• _EXERCISE REQUIREMENTS_:
Check each line of the data, and copy those where "code" appears.

• _THE INPUT_:
/-- PACE of another station is placed with its date: in the station's entry, in a new entry, or, when the list is full, in the
pace floor's pending values with CLAIM-OVERFLOW; 16 from a station without an entry, and a value outside 1 … 16, change
nothing (R123).  That a new entry stands at the end of the list is the model's choice (log entry 31, DESIGN CHOICE: R122 gives
the list no order). -/
def Obligations.PaceMessageIsPlacedWithItsDate : Prop :=
  ∀ (h : Header) (factor : Byte) (s : State), hears h 1 s = true →
    (1 ≤ factor.toNat → factor.toNat ≤ 16 → (s.pu.entries.any fun e => e.origin == h.source.toNat) = true →
      exec (.pace h factor) s = .next { heard h s with
        pu.entries := s.pu.entries.map fun e =>
          if e.origin = h.source.toNat then { e with pend := setPend e.pend s.dateNow factor.toNat } else e }) ∧
    (1 ≤ factor.toNat → factor.toNat ≤ 15 → (s.pu.entries.any fun e => e.origin == h.source.toNat) = false →
      s.pu.entries.length < 32 →
      exec (.pace h factor) s = .next { heard h s with
        pu.entries := s.pu.entries ++
          [{ origin := h.source.toNat, factor := none, pend := [(s.dateNow, factor.toNat)] }] }) ∧
    (1 ≤ factor.toNat → factor.toNat ≤ 15 → (s.pu.entries.any fun e => e.origin == h.source.toNat) = false →
      32 ≤ s.pu.entries.length →
      ∃ t v, exec (.pace h factor) s = .next t ∧ getPend t.pu.floorPend s.dateNow = some v ∧ v ≤ factor.toNat ∧
        (getPend s.pu.floorPend s.dateNow = none → v = factor.toNat) ∧
        (∀ w, getPend s.pu.floorPend s.dateNow = some w → v = min factor.toNat w) ∧
        t.pu.entries = s.pu.entries ∧ attentionHas t.attention .claimOverflow = true ∧
        OnlyChanges [.lif, .ru, .pu, .attention] s t) ∧
    (factor.toNat = 16 → (s.pu.entries.any fun e => e.origin == h.source.toNat) = false →
      exec (.pace h factor) s = .next (heard h s)) ∧
    (factor.toNat = 0 ∨ 16 < factor.toNat → exec (.pace h factor) s = .next (heard h s))

/-- ABORT and START wait for their frame: ABORT of the take in use for the frame after its date, START for the frame its lead
names, the lead taken as 2 below 2 and as 60 above 60 (R160, R167). -/
def Obligations.AbortAndStartWaitForTheirFrame : Prop :=
  (∀ (h : Header) (take : Byte) (s : State), hears h 1 s = true → take ≠ 0 → s.tpr.take = some take.toNat →
    (s.tpr.activity = .cueing ∨ s.tpr.activity = .cued ∨ s.tpr.activity = .playing) →
    (∀ a, s.tpr.abortPend = some a → a.take ≠ take.toNat) →
    exec (.abort h take) s = .next { heard h s with
      tpr.abortPend := some { take := take.toNat, frame := s.dateNow + 1 } }) ∧
  (∀ (h : Header) (take : Byte) (s : State), hears h 1 s = true →
    (take = 0 ∨ s.tpr.take ≠ some take.toNat ∨
      (s.tpr.activity ≠ .cueing ∧ s.tpr.activity ≠ .cued ∧ s.tpr.activity ≠ .playing) ∨
      ∃ a, s.tpr.abortPend = some a ∧ a.take = take.toNat) →
    exec (.abort h take) s = .next (heard h s)) ∧
  (∀ (h : Header) (take lead : Byte) (s : State), hears h 2 s = true → take ≠ 0 → s.isControl h.source.toNat = true →
    exec (.start h take lead) s = .next { heard h s with
      tpr.startPend := some {
        take := take.toNat
        frame := s.dateNow + BitVec.ofNat 32
          (if lead.toNat < 2 then 2 else if 60 < lead.toNat then 60 else lead.toNat) } }) ∧
  (∀ (h : Header) (take lead : Byte) (s : State), hears h 2 s = true →
    (take = 0 ∨ s.isControl h.source.toNat = false) → exec (.start h take lead) s = .next (heard h s))
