@[simp] theorem requestEach_frame (m : Mode) (is : List Nat) (s : State) :
    (requestEach m is s).lif = s.lif ∧ (requestEach m is s).ft = s.ft ∧ (requestEach m is s).ru = s.ru ∧
    (requestEach m is s).spl = s.spl ∧ (requestEach m is s).dlu = s.dlu ∧ (requestEach m is s).ss = s.ss ∧
    (requestEach m is s).pu = s.pu ∧ (requestEach m is s).iu = s.iu ∧ (requestEach m is s).zu = s.zu ∧
    (requestEach m is s).ts = s.ts ∧ (requestEach m is s).tpr = s.tpr ∧ (requestEach m is s).attention =
    s.attention ∧ (requestEach m is s).cl = s.cl ∧ (requestEach m is s).cfg = s.cfg ∧ (requestEach m is s).pins
    = s.pins ∧ (requestEach m is s).pending = s.pending := by
  unfold requestEach
  (try dsimp only)
  all_goals ((repeat' split) <;> simp)

@[simp] theorem enterOff_frame (i : Nat) (s : State) :
    (enterOff i s).lif = s.lif ∧ (enterOff i s).ft = s.ft ∧ (enterOff i s).ru = s.ru ∧ (enterOff i s).dlu =
    s.dlu ∧ (enterOff i s).ss = s.ss ∧ (enterOff i s).pu = s.pu ∧ (enterOff i s).iu = s.iu ∧ (enterOff i s).zu =
    s.zu ∧ (enterOff i s).ts = s.ts ∧ (enterOff i s).tpr = s.tpr ∧ (enterOff i s).attention = s.attention ∧
    (enterOff i s).cl = s.cl ∧ (enterOff i s).cfg = s.cfg ∧ (enterOff i s).pins = s.pins ∧ (enterOff i
    s).pending = s.pending := by
  unfold enterOff
  (try dsimp only)
  all_goals ((repeat' split) <;> simp)

@[simp] theorem driveOff_frame (i : Nat) (s : State) :
    (driveOff i s).lif = s.lif ∧ (driveOff i s).ft = s.ft ∧ (driveOff i s).ru = s.ru ∧ (driveOff i s).ss = s.ss
    ∧ (driveOff i s).pu = s.pu ∧ (driveOff i s).iu = s.iu ∧ (driveOff i s).zu = s.zu ∧ (driveOff i s).ts = s.ts
    ∧ (driveOff i s).tpr = s.tpr ∧ (driveOff i s).attention = s.attention ∧ (driveOff i s).cl = s.cl ∧ (driveOff
    i s).cfg = s.cfg ∧ (driveOff i s).pins = s.pins ∧ (driveOff i s).pending = s.pending := by
  unfold driveOff
  (try dsimp only)
  all_goals ((repeat' split) <;> simp)

@[simp] theorem allDrivesOff_frame (s : State) :
    (allDrivesOff s).lif = s.lif ∧ (allDrivesOff s).ft = s.ft ∧ (allDrivesOff s).ru = s.ru ∧ (allDrivesOff s).ss
    = s.ss ∧ (allDrivesOff s).pu = s.pu ∧ (allDrivesOff s).iu = s.iu ∧ (allDrivesOff s).zu = s.zu ∧
    (allDrivesOff s).ts = s.ts ∧ (allDrivesOff s).tpr = s.tpr ∧ (allDrivesOff s).attention = s.attention ∧
    (allDrivesOff s).cl = s.cl ∧ (allDrivesOff s).cfg = s.cfg ∧ (allDrivesOff s).pins = s.pins ∧ (allDrivesOff
    s).pending = s.pending := by
  unfold allDrivesOff
  (try dsimp only)
  all_goals ((repeat' split) <;> simp)

@[simp] theorem releaseBrake_frame (i : Nat) (s : State) :
    (releaseBrake i s).lif = s.lif ∧ (releaseBrake i s).ft = s.ft ∧ (releaseBrake i s).ru = s.ru ∧ (releaseBrake
    i s).chans = s.chans ∧ (releaseBrake i s).spl = s.spl ∧ (releaseBrake i s).ss = s.ss ∧ (releaseBrake i s).pu
    = s.pu ∧ (releaseBrake i s).iu = s.iu ∧ (releaseBrake i s).zu = s.zu ∧ (releaseBrake i s).ts = s.ts ∧
    (releaseBrake i s).tpr = s.tpr ∧ (releaseBrake i s).attention = s.attention ∧ (releaseBrake i s).cl = s.cl ∧
    (releaseBrake i s).cfg = s.cfg ∧ (releaseBrake i s).pins = s.pins ∧ (releaseBrake i s).pending = s.pending := by
  unfold releaseBrake
  (try dsimp only)
  all_goals ((repeat' split) <;> simp)

@[simp] theorem releaseBrakes_frame (s : State) :
    (releaseBrakes s).lif = s.lif ∧ (releaseBrakes s).ft = s.ft ∧ (releaseBrakes s).ru = s.ru ∧ (releaseBrakes
    s).chans = s.chans ∧ (releaseBrakes s).spl = s.spl ∧ (releaseBrakes s).ss = s.ss ∧ (releaseBrakes s).pu =
    s.pu ∧ (releaseBrakes s).iu = s.iu ∧ (releaseBrakes s).zu = s.zu ∧ (releaseBrakes s).ts = s.ts ∧
    (releaseBrakes s).tpr = s.tpr ∧ (releaseBrakes s).attention = s.attention ∧ (releaseBrakes s).cl = s.cl ∧
    (releaseBrakes s).cfg = s.cfg ∧ (releaseBrakes s).pins = s.pins ∧ (releaseBrakes s).pending = s.pending := by
  unfold releaseBrakes
  (try dsimp only)
  all_goals ((repeat' split) <;> simp)
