-- ==== Sys2Proof/Laws/Arrival.lean ====
section
/-! SUPPORT. What an arriving message is at a node that takes it: the report, then the owner of the kind. -/

namespace Sys2Proof

open Machine

/-- The report of a message changes the link counts, the roster and the attention set alone. -/
@[simp] theorem heard_frame (h : Header) (s : State) :
    (heard h s).ft = s.ft ∧ (heard h s).chans = s.chans ∧ (heard h s).spl = s.spl ∧ (heard h s).dlu = s.dlu ∧
    (heard h s).ss = s.ss ∧ (heard h s).pu = s.pu ∧ (heard h s).iu = s.iu ∧ (heard h s).zu = s.zu ∧
    (heard h s).ts = s.ts ∧ (heard h s).tpr = s.tpr ∧ (heard h s).cl = s.cl ∧ (heard h s).cfg = s.cfg ∧
    (heard h s).pins = s.pins ∧ (heard h s).pending = s.pending := by
  unfold heard validFrom lineBusy
  simp

/-- What a report does to the link's counts. -/
@[simp] theorem heard_lif (h : Header) (s : State) :
    (heard h s).lif = { s.lif with lineIdle := false, quiet := 0 } := by
  unfold heard validFrom lineBusy
  simp

/-- A report leaves what the Roster Unit keeps beside the roster. -/
@[simp] theorem heard_ru (h : Header) (s : State) :
    (heard h s).ru.learning = s.ru.learning ∧ (heard h s).ru.slots = s.ru.slots ∧
    (heard h s).ru.parkPending = s.ru.parkPending ∧ (heard h s).ru.parkTicks = s.ru.parkTicks ∧
    (heard h s).ru.wake = s.ru.wake := by
  unfold heard validFrom lineBusy reportStation
  (repeat' split) <;> simp

@[simp] theorem heard_silent (h : Header) (s : State) : (heard h s).silent = s.silent := by simp [State.silent]

@[simp] theorem heard_isControl (h : Header) (s : State) (n : Nat) : (heard h s).isControl n = s.isControl n := by
  simp [State.isControl]

@[simp] theorem heard_addressed (h k : Header) (s : State) : (heard h s).addressed k = s.addressed k := by
  simp [State.addressed]

@[simp] theorem heard_findTake (h : Header) (s : State) (id : Nat) : (heard h s).findTake id = s.findTake id := by
  simp [State.findTake]

@[simp] theorem heard_dateNow (h : Header) (s : State) : (heard h s).dateNow = s.dateNow := by simp [State.dateNow]

@[simp] theorem heard_readingsReady (h : Header) (s : State) : (heard h s).readingsReady = s.readingsReady := by
  simp [State.readingsReady, State.channels]

/-- A valid message from another station is reported and goes to its owner. -/
theorem arrive_of_receives (h : Header) (p d : State → State) (s : State) (r : receives h s = true) :
    arrive h p d s = d (heard h s) := by
  simp only [receives, Bool.and_eq_true, Bool.not_eq_true', bne_iff_ne, ne_eq, decide_eq_true_eq] at r
  obtain ⟨⟨⟨⟨⟨⟨hd, hw⟩, hp⟩, hl⟩, h1⟩, h2⟩, hs⟩ := r
  have e : (lineBusy s).deaf = s.deaf := rfl
  unfold arrive
  simp only [e, hd]
  simp [lineBusy, hw, hp, hs, heard, show ¬ Config.maxLength < h.length.toNat from by omega,
    show ¬(h.source.toNat = 0 ∨ h.source.toNat = 63) from by omega]

/-- What a message that its owner takes says about the node. -/
theorem hears_iff (h : Header) (n : Nat) (s : State) :
    hears h n s = true ↔ receives h s = true ∧ s.ss.safety.isOpen = true ∧ h.length.toNat = n := by
  simp [hears, and_assoc]

/-- A broadcast kind at a node that hears it. -/
theorem broadcastKind_of_hears (h : Header) (n : Nat) (f : State → State) (s : State) (r : hears h n s = true) :
    broadcastKind h n f s = .next (f (heard h s)) := by
  obtain ⟨hr, ho, hl⟩ := (hears_iff h n s).1 r
  simp [broadcastKind, arrive_of_receives h _ _ s hr, deliverOpen, ho, hl]

/-- An addressed kind at a node that hears it. -/
theorem addressedKind_of_hears (h : Header) (n : State → Nat) (f : State → State) (s : State)
    (r : hears h (n (heard h s)) s = true) (a : s.addressed h = true) :
    addressedKind h n f s = .next (f (heard h s)) := by
  obtain ⟨hr, ho, hl⟩ := (hears_iff h _ s).1 r
  simp [addressedKind, arrive_of_receives h _ _ s hr, deliverOpen, ho, hl, a]

/-- The parts of `obeys`. -/
theorem obeys_iff (h : Header) (n : Nat) (s : State) :
    obeys h n s = true ↔ receives h s = true ∧ s.ss.safety.isOpen = true ∧ h.length.toNat = 2 + n ∧
      s.addressed h = true ∧ s.isControl h.source.toNat = true ∧ s.ru.parkPending = false ∧
      s.cl.restartPending = false := by
  simp [obeys, hears, and_assoc]

/-- A COMMAND that passes every test goes to its owner. -/
theorem command_of_obeys (h : Header) (serial : Byte) (code n : Nat) (owner : Slot → State → State) (s : State)
    (r : obeys h n s = true) (c : argOctets code = some n) :
    command h serial code owner s = .next (owner (caller h serial) (heard h s)) := by
  obtain ⟨hr, ho, hl, ha, hc, hp, hq⟩ := (obeys_iff h n s).1 r
  simp [command, arrive_of_receives h _ _ s hr, commandUnit, State.gate, State.mayCommand, State.admits, ho, hl, ha, hc, hp,
    hq, c, caller]

end Sys2Proof
end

• _EXERCISE SOLUTION_:
theorem command_of_obeys (h : Header) (serial : Byte) (code n : Nat) (owner : Slot → State → State) (s : State)
    (r : obeys h n s = true) (c : argOctets code = some n) :
    command h serial code owner s = .next (owner (caller h serial) (heard h s)) := by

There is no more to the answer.